Police look to improve pedestrian safety after fatal wrecks

Police look to improve pedestrian safety after fatal wrecks (Image 1)

Clarksville police are creating a pedestrian safety release to let the public know about specific pedestrian laws and helpful ways to prevent being struck by a car.

Overnight Sunday, Tyler Wilsdorf, 23, was struck and killed on Interstate-24 as he attempted to flag for help after the car he was riding in got stuck in the median.

A driver struck Wilsdorf, who the Tennessee Highway Patrol said likely did not know he was standing in the roadway.

Across Middle Tennessee, there have been at least four recent fatalities involving vehicles and pedestrians, including Wilsdorf.

On January 8, Fayez Rizkalla, 72, of La Vergne, was struck and killed on Murfreesboro Pike.

According to police, Rizkalla was in the northbound lanes when a driver hit him.  The driver was not charged, and there was no indication that alcohol or drugs played a part in the accident.

On January 24 in Murfreesboro, MTSU student David “Ritt” Chitwood, 28, was hit and killed by a dump truck at Greenland Drive and Middle Tennessee Boulevard.

Chitwood, who used a wheelchair, died at Saint Thomas Rutherford Hospital.

On January 31, two teens were hit by a car on Towne Village Road. Logan Watkins, 18, died from his injured.  The second teen sustained minor injuries.

Metro police told News 2 that, on average, there were 64 wrecks involving pedestrians each month in 2012.

In 2013, the average dropped to 51 per a month, not all of which involved injuries.

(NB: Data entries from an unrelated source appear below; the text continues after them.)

/-! ### Witnesses: GET_VERSION and GET_CHIP_ID -/

/-- V2, `L = 0`. -/
theorem witness_GetVersionReturnsByteAfterLength_no_body :
    Ready (session true (bytesIn [0x79, 0x00, 0x31, 0x79])) ∧ (session true (bytesIn [0x79, 0x00, 0x31, 0x79])).synchronized = true ∧
    WriteCompletes (session true (bytesIn [0x79, 0x00, 0x31, 0x79])) ∧ ([] : List Byte).length = (0x00 : Byte).toNat ∧
    (session true (bytesIn [0x79, 0x00, 0x31, 0x79])).transport.incoming =
      bytesIn ([0x79, 0x00, 0x31] ++ [] ++ [0x79]) ++ [] := by decide

/-- V4, `L = 255`. -/
theorem witness_GetVersionReturnsByteAfterLength_longest_body :
    let s := session true (bytesIn ([0x79, 0xFF, 0x42] ++ List.replicate 255 0x00 ++ [0x79]) ++ [])
    Ready s ∧ s.synchronized = true ∧ WriteCompletes s ∧
    (List.replicate 255 (0x00 : Byte)).length = (0xFF : Byte).toNat ∧
    s.transport.incoming = bytesIn ([0x79, 0xFF, 0x42] ++ List.replicate 255 0x00 ++ [0x79]) ++ [] :=
  ⟨⟨rfl, rfl⟩, rfl, rfl, List.length_replicate, rfl⟩

/-- V9, nothing after the acknowledge. -/
theorem witness_GetVersionCutShort_no_length :
    let got : List Byte := [0x79]
    let s := session true (bytesIn got ++ [])
    Ready s ∧ s.synchronized = true ∧ WriteCompletes s ∧ Stops [] [] ∧ got.length < 3 ∧ got[0]? = some 0x79 ∧
    s.transport.incoming = bytesIn got ++ [] :=
  ⟨⟨rfl, rfl⟩, rfl, rfl, .silence, by decide, rfl, rfl⟩

/-- V10, the version byte missing. -/
theorem witness_GetVersionCutShort_no_version :
    let got : List Byte := [0x79, 0x01]
    let s := session true (bytesIn got ++ [])
    Ready s ∧ s.synchronized = true ∧ WriteCompletes s ∧ Stops [] [] ∧ got.length < 3 ∧ got[0]? = some 0x79 ∧
    s.transport.incoming = bytesIn got ++ [] :=
  ⟨⟨rfl, rfl⟩, rfl, rfl, .silence, by decide, rfl, rfl⟩

/-- V14, the body cut short by a timeout, late bytes behind it. -/
theorem witness_GetVersionCutShort_body :
    let got : List Byte := [0x79, 0x03, 0x22, 0x00]
    let stop : List RxItem := .timeout :: bytesIn [0x00, 0x00, 0x79]
    let s := session true (bytesIn got ++ stop)
    Ready s ∧ s.synchronized = true ∧ WriteCompletes s ∧ Stops stop (bytesIn [0x00, 0x00, 0x79]) ∧
    (∃ len, got[1]? = some len ∧ got.length < 4 + len.toNat) ∧ got[0]? = some 0x79 ∧
    s.transport.incoming = bytesIn got ++ stop :=
  ⟨⟨rfl, rfl⟩, rfl, rfl, .timeout _, ⟨0x03, by decide⟩, rfl, rfl⟩

/-- Only the trailing byte missing, with `L = 0`: three bytes of four. -/
theorem witness_GetVersionCutShort_trailer :
    let got : List Byte := [0x79, 0x00, 0x31]
    let s := session true (bytesIn got ++ [])
    Ready s ∧ s.synchronized = true ∧ WriteCompletes s ∧ Stops [] [] ∧
    (∃ len, got[1]? = some len ∧ got.length < 4 + len.toNat) ∧ got[0]? = some 0x79 ∧
    s.transport.incoming = bytesIn got ++ [] :=
  ⟨⟨rfl, rfl⟩, rfl, rfl, .silence, ⟨0x00, by decide⟩, rfl, rfl⟩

Two major contributing factors to the collisions are the pedestrian either using alcohol or drugs or not using crosswalks in roadways.

At the busy intersection of 21st Avenue South and Scarritt Place, students at Vanderbilt University must navigate heavy traffic to cross the road.

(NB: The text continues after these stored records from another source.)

/-- Where a command of the cope processor comes from (R452, R453): at the service port, the body, from VER to its CRC-32C, of
an untagged frame of EtherType 0x88B6 addressed to NET_MAC, or any frame, from its DA on; or the entry at the head of Q52 or
Q53. -/
inductive CopeSrc where
  | port (body : List Byte)
  | frame (bytes : List Byte)
  | q52
  | q53
  deriving DecidableEq, Repr

/-- A service request (Table PLN-12): the station that sends it, REQ_ID, TARGET as the word of the table, ARG and
the data; and of its frame the sender's MAC address, station status word and SRC_TS, and the port of arrival (Tables PLN-4
and PLN-9). -/
structure SvcReq where
  mac : BitVec 48
  status : Word
  ts : Word
  p2 : Bool
  sender : BitVec 10
  reqId : BitVec 16
  target : BitVec 12
  arg : Word
  data : List Byte
  deriving DecidableEq, Repr

/-- What the partner last reported of itself over CTRL (R311, R325). -/
structure Partner where
  role : Nat
  sstate : Nat
  sideA : Bool
  own : Bool
  mode : Nat
  /-- PAT_DIGEST, identity of the image in force, cope firmware version, MAC address. -/
  digest : Nat
  image : Nat
  fw : Nat
  mac : Nat
  /-- Offers PRIMARY while resolving. -/
  offer : Bool
  deriving DecidableEq, Repr

/-- What a CTRL frame carries (R311, R318, R320, R321, R325, R328, R393). -/
inductive CtrlMsg where
  /-- The partner's status, its MGD_STAT.SYNC, and the measured time offset in ns (R339). -/
  | status (p : Partner) (sync : Bool) (theta : Int)
  /-- A force table entry of the primary: the ts32 of the stack at which the change took effect, ID, CTL, two location
  words, value. -/
  | force (stack : Word) (n : BitVec 9) (id ctl loc0 loc1 vlo vhi : Word)
  /-- A station mode change of the primary: old and new mode and its cause. -/
  | mode (old new cause : BitVec 4)
  /-- Live state and epoch of a remote station. -/
  | epoch (station : BitVec 10) (live : Bool) (value : Word)
  /-- An entry written into Q16 to Q27 and its data buffer. -/
  | queueEntry (q : BitVec 6) (idx : Word) (entry data : List Byte)
  /-- TAKE: cause and cell of the switchover. -/
  | take (cause : BitVec 8) (cell : BitVec 5)
  /-- The partner requests self-checks after a vector or a field mismatch. -/
  | selfCheck (vector : Bool) (cell : BitVec 5)
  | switchReq
  | fieldLoss
  /-- A cell fault of an output stage of the primary; `pass`: the standby's stage test of the cell. -/
  | cellFault (cell : BitVec 5) (pass : Bool)
  /-- The standby starts a resynchronisation (R314). -/
  | resync
  | download (image : List Byte)
  | downloadResult (result : BitVec 2) (reason : BitVec 16)
  deriving DecidableEq, Repr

Isaac Reeser learned the hard way in New York a few years ago, so he always obeys the walk and do not walk signals.

“I was hit by a taxi cab,” he said. “He just bumped me because I was jay walking. It was my fault.”

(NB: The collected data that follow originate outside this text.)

-- ==== Sys2Proof/Machine/State.lean ====
section
/-! DEFINITION. The machine's state as plain data, the reasons a step can stop, and the state right
after reset. Every register of the manual's register tables lives in State.regs at its physical
address; the structures below hold what the manual gives the machine beyond its registers. -/

namespace Sys2Proof.Machine

/-- Why a step stops: the manual gives every command an effect, so there is no reason. -/
inductive Fault where
  deriving DecidableEq, Repr

/-- Why a command has no meaning. -/
inductive Refusal where
  /-- Answered by an arm of exec whose command has no meaning yet. Safe. -/
  | notModelled (mnemonic : String)
  deriving DecidableEq, Repr

/-- A record of the event recorder (Table EVR-1); LEN and CRC follow from the fields. -/
structure Record where
  code : Nat
  src : Nat
  sev : Nat
  flags : Nat
  supp : Nat
  tsS : Nat
  tsNs : Nat
  seq : Nat
  payload : List Byte
  part : Nat
  deriving DecidableEq, Repr

/-- A token bucket of a class (R421). -/
structure Bucket where
  tok : Nat
  last : Nat
  supp : Nat
  acc : Nat
  lastCode : Nat
  deriving DecidableEq, Repr

/-- One flash partition (R424): the first half of a KEEP_FIRST partition, and the ring as its
256 KiB blocks, oldest first. Records are numbered in the order in which they entered the partition:
`base` is the number of the first, `freed` counts the ring records freed since the last clear. -/
structure Partition where
  base : Nat
  first : List Record
  freed : Nat
  ring : List (List Record)
  /-- Blocks that a bad block took for good when no spare was left, from the first half and from the ring (R425). -/
  lostFirst : Nat
  lostRing : Nat
  deriving DecidableEq, Repr

/-- A read cursor (R426): the number of the record at the cursor in its partition, the records shown in
the window, and a command waiting for its window fill. -/
structure Cursor where
  ord : Nat
  shown : Nat
  filling : Bool
  deriving DecidableEq, Repr

/-- The event recorder (R415 to R434). -/
structure Evr where
  staging : List Record
  tail : List Record
  parts : Tbl Partition
  /-- Partition sizes in MiB as the layout in flash holds them (R430). -/
  layout : List Nat
  /-- Code table and rate table in force, 2,560 bytes of the EVENTS section; none: the default (R430). -/
  codeTbl : Option (List Byte)
  buckets : Tbl (Option Bucket)
  /-- The next accepted record carries LOSS. -/
  lossPending : Bool
  /-- Records lost in the present run of losses (R423). -/
  lossRun : Nat
  /-- Entries waiting in the block 26 port (R417). -/
  port : List (List Byte)
  /-- Whose turn it is among Q48 to Q51, the port and the post buffers (R419). -/
  turn : Nat
  cursors : Tbl Cursor
  /-- Spare flash blocks left (R425). -/
  spares : Nat
  /-- The next SEQ as kept without power, until the recorder starts with it (R429). -/
  next : Option Nat
  /-- Records are held in staging until a pattern is accepted or the load ends without one (R430). -/
  hold : Bool
  /-- Posts in progress by buffer: Marigold ns and MGD_STAT.SYNC at their GO (R418). -/
  posts : Tbl (Option (Nat × Bool))
  /-- SEQ of records in flash that have failed their CRC (R426). -/
  badSeq : List Nat
  deriving DecidableEq, Repr

/-- The answer to the last bus access: the bytes read and whether it completed with a slave error (R4). -/
structure BusResp where
  data : List Byte
  err : Bool
  deriving DecidableEq, Repr

/-- What leaves the module. -/
inductive Out where
  /-- An Ethernet frame, without FCS, at switch port 0 (service), 1 or 2. -/
  | frame (port : Nat) (bytes : List Byte)
  /-- A CAN frame of a controller: identifier, buffer control word, ESI, data. -/
  | can (controller ident ctl : Nat) (esi : Bool) (data : List Byte)
  /-- A frame on the runner link: its TYPE, and its bytes with header and CRC (R305). -/
  | link (kind : Nat) (bytes : List Byte)
  /-- An answer at the service port. -/
  | answer (bytes : List Byte)
  deriving DecidableEq, Repr

/-- Regions, power domains, fabric and ECC (01_architecture.md). -/
structure Sys where
  /-- Region resets as region and monotonic ns, newest first (R18). -/
  rgnHist : List (Nat × Nat)
  /-- Regions whose re-initialisation waits for the end of the cope boot (R16). -/
  rgnWait : List Nat
  /-- Domains whose drain ends in OFF; the other draining domains are gating (R24). -/
  drainOff : List Nat
  /-- Domains that admitted activity references (R28). -/
  admitted : List Nat
  /-- Domains powering up from OFF (R27). -/
  powering : List Nat
  /-- Fabric ports whose waiting request takes the next grant as class 1 (R30). -/
  promoted : List Nat
  /-- ECC words, by address / 16, that hold a single-bit error (R34). -/
  eccCe : List Nat
  /-- ECC words that hold an uncorrectable error (R34). -/
  eccUe : List Nat
  deriving DecidableEq, Repr

/-- A pattern as the machine holds it: the slot it came from and its bytes. -/
structure Slot where
  slot : Nat
  bytes : List Byte
  deriving DecidableEq, Repr

/-- Pattern key, loading and the pattern in force (02_pattern_and_startup.md). -/
structure Pat where
  /-- The two slots of the key; bytes beyond a list's end are erased, 0xFF. -/
  key0 : List Byte
  key1 : List Byte
  /-- Identification the key answers; 0x00_0000 or 0xFF_FFFF: no key (R45). -/
  keyId : Nat
  /-- Key address from which reads fault, if any (R45). -/
  keyFault : Option Nat
  /-- KEY_WP# reads high while driven low (0x0A05). -/
  wpHigh : Bool
  /-- ID0 to ID9 and ID_PAR as latched (R75). -/
  straps : Nat
  strapParity : Bool
  /-- The slot staged and verified, waiting for its check. -/
  staged : Option Slot
  /-- The pattern in force. -/
  force : Option Slot
  /-- Slots tried in this load, first tried first, with their refusals (R55). -/
  tried : List (Nat × Nat × Nat)
  /-- Slots that the load may still try (R55). -/
  toTry : List Nat
  /-- A slot refused with 0x0501 alone: slot, section CRC (R58). -/
  unauth : Option Slot
  deriving DecidableEq, Repr

/-- A trigger taken from Q56 to Q59 (Table POUR-6); `ts` in ns. -/
structure Trig where
  ts : Nat
  kind : Nat
  src : Nat
  arg : Nat
  deriving DecidableEq, Repr

/-- One output staged at a commit stack: I/O map KIND and OBJECT, and the value's encoding. -/
structure OutVal where
  kind : Nat
  object : Nat
  fmt : Nat
  val : Nat
  deriving DecidableEq, Repr

/-- What the sequencer holds of a task beyond its registers (03_pour_sequencer.md). -/
structure TaskSt where
  snapAt : Nat
  commitAt : Nat
  relAt : Nat
  pourNo : Nat
  prevAccept : Option Nat
  held : Option Trig
  /-- The accepted trigger of the event pour that waits or runs. -/
  trig : Option Trig
  heldPour : Bool
  /-- Epoch of each remote station at the snapshot (R103). -/
  epochs : List (Nat × Nat)
  /-- The next pour is the first since entry to RUN. -/
  first : Bool
  /-- A skipped pour's commit instant is still to come. -/
  skipped : Bool
  /-- The previous commit instant committed nothing. -/
  prevEmpty : Bool
  /-- The outputs of the task's last commit, and the values of its symbols then: SYM_ID, value, bad quality. -/
  last : List OutVal
  vals : List (Nat × Nat × Bool)
  deriving DecidableEq, Repr

/-- The Pour sequencer. -/
structure Pour where
  /-- Sequencer time minus Marigold time in ps (R81). -/
  offsetPs : Int
  tasks : Tbl TaskSt
  /-- ACYCLIC time allocated: start in sequencer ns, length (R100). -/
  acyclic : List (Nat × Nat)
  /-- Station and epoch pairs whose discard has been recorded (R104). -/
  staleSeen : List (Nat × Nat)
  /-- Sequencer time before which no snapshot is taken: 4 µs after entry to RUN or after a re-anchor (R69, R81). -/
  openAt : Nat
  deriving DecidableEq, Repr

/-- A line of a pair's cache: its 64 bytes, and whether memory lacks them (R144). -/
structure CacheLine where
  bytes : List Byte
  dirty : Bool
  deriving DecidableEq, Repr

/-- A force entry as a stack takes it: PRG_FnCTL, PRG_FnOFF, PRG_FnQB and the value that applies (R137). -/
structure ForceEnt where
  ctl : Nat
  off : Nat
  qb : Nat
  val : Nat
  deriving DecidableEq, Repr

/-- The last stack of snapshots or of commits: its instant, the tasks that it has served, and the active forces as they
stood when it began (R137). -/
structure ForceStack where
  instant : Nat
  tasks : List Nat
  ents : List ForceEnt
  deriving DecidableEq, Repr

/-- Program execution (04_program_execution.md). -/
structure Prg where
  /-- The program image in force; empty: none. -/
  image : List Byte
  /-- The image being staged by a download. -/
  staged : List Byte
  /-- The value that applies for each force, taken at its PRG_FnCTL write (R137). -/
  applied : Tbl Nat
  /-- The caches of the pairs: pair * 2^30 + physical address / 64 (R144). -/
  lines : Tbl (Option CacheLine)
  /-- The last snapshot stack and the last commit stack (R137). -/
  snapStack : ForceStack
  commitStack : ForceStack
  /-- Force table entries changed since the last stack began (R311). -/
  forceChg : List Nat
  deriving DecidableEq, Repr

/-- A cycle's result before its ready instant (R205): ready instant, RMS of both converters, FREQ, the crossing as ns
and as half-ns base with offset, where the cycle began, and FREQ_OOR. -/
structure WaveRes where
  ready : Nat
  rms : BitVec 64
  rmsS : BitVec 64
  freq : BitVec 64
  tz : Nat
  base : Nat
  off : BitVec 64
  from_ : Nat
  oor : Bool
  deriving DecidableEq, Repr

/-- What a channel cell holds beyond its registers (06_channel_cells_inputs.md,
07_channel_outputs_diagnostics.md). Numbers are binary64 encodings. -/
structure CellSt where
  /-- When conversion started, Marigold ns (R214). -/
  convAt : Nat
  /-- Post-filter value; none: the filter is reset (R194). -/
  y : Option (BitVec 64)
  divRun : Nat
  divOk : Nat
  missRun : Nat
  recov : Nat
  lastGood : Option Word
  /-- DI: the eight result registers as they stood before the last acceptance, and that acceptance's instant (R203,
  R208). -/
  diPrev : List Word
  diAt : Nat
  diSeen : Bool
  /-- WAVE (R205): DC estimates, arming, last sample, last crossing (half-ns base and offset in ns),
  period, sums of squares and their count since the crossing, squares of the last 100 ms. -/
  dc : BitVec 64
  dcS : BitVec 64
  armed : Bool
  zPrev : Option (BitVec 64)
  crossBase : Option Nat
  crossOff : BitVec 64
  period : Option (BitVec 64)
  sumSq : BitVec 64
  sumSqS : BitVec 64
  sumCnt : Nat
  recent : List (BitVec 64)
  /-- The squares of the secondary converter's last 100 ms (R193, R205). -/
  recentS : List (BitVec 64)
  /-- The crossing before the last one, with the period that ended there (R206), and the result that waits for its
  ready instant (R205). -/
  crossPrev : Option (Nat × BitVec 64 × Option (BitVec 64))
  wavePend : Option WaveRes
  /-- Where the powered time of the converters ends that CELL_POWER_ON began, Marigold ns (R192). -/
  convEnd : Nat
  /-- Threshold trigger armed (R209). -/
  trigArmed : Bool
  /-- Physical target p (R224), the p last driven from line 7, what the stage drives, what it would drive if connected,
  and when either last changed. -/
  p : BitVec 64
  heldP : Option (BitVec 64)
  driven : Option (BitVec 64)
  aim : BitVec 64
  changedAt : Nat
  /-- In the substitute state until the first command after every cause has ended (R241). -/
  sub : Bool
  /-- A command has set p since the start (R241). -/
  taken : Bool
  /-- SUBST fallback of the task that writes the cell (R102). -/
  fbSubst : Bool
  /-- OSTAT.CLAMP, CMDBAD and DOPROT as the next result will report them (R224, R237). -/
  clamp : Bool
  cmdBad : Bool
  doProt : Bool
  devRun : Nat
  /-- Cell fault of the output stage, and its passing tests (R238). -/
  stageFault : Bool
  passRun : Nat
  /-- Field fault qualification and clearing counts for OPEN, SHORT, REV, OVERV, LEAD (R235). -/
  ffSet : List Nat
  ffClr : List Nat
  /-- When 0x00C2 was last recorded (R234). -/
  cmplAt : Option Nat
  /-- Consecutive field mismatches (R317). -/
  monRun : Nat
  deriving DecidableEq, Repr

Reeser was not seriously injured during the incident, but he learned his lesson.

“This intersection, people kind of fly by here in the morning,” Reeser said. “I try to make sure only to walk when the walk sign is blinking.”

Helena Dagadu said sometimes students get into a rush and take their chances crossing the road, even when the “Do Not Walk” signal is flashing.

“As a student, you are usually in a hurry, so you may be tempted to cross even when the crosswalk doesn't have the walk sign,” she said. “But you have to look for cars, and you look both ways.”

Clarksville police said their release should be complete in the next few days.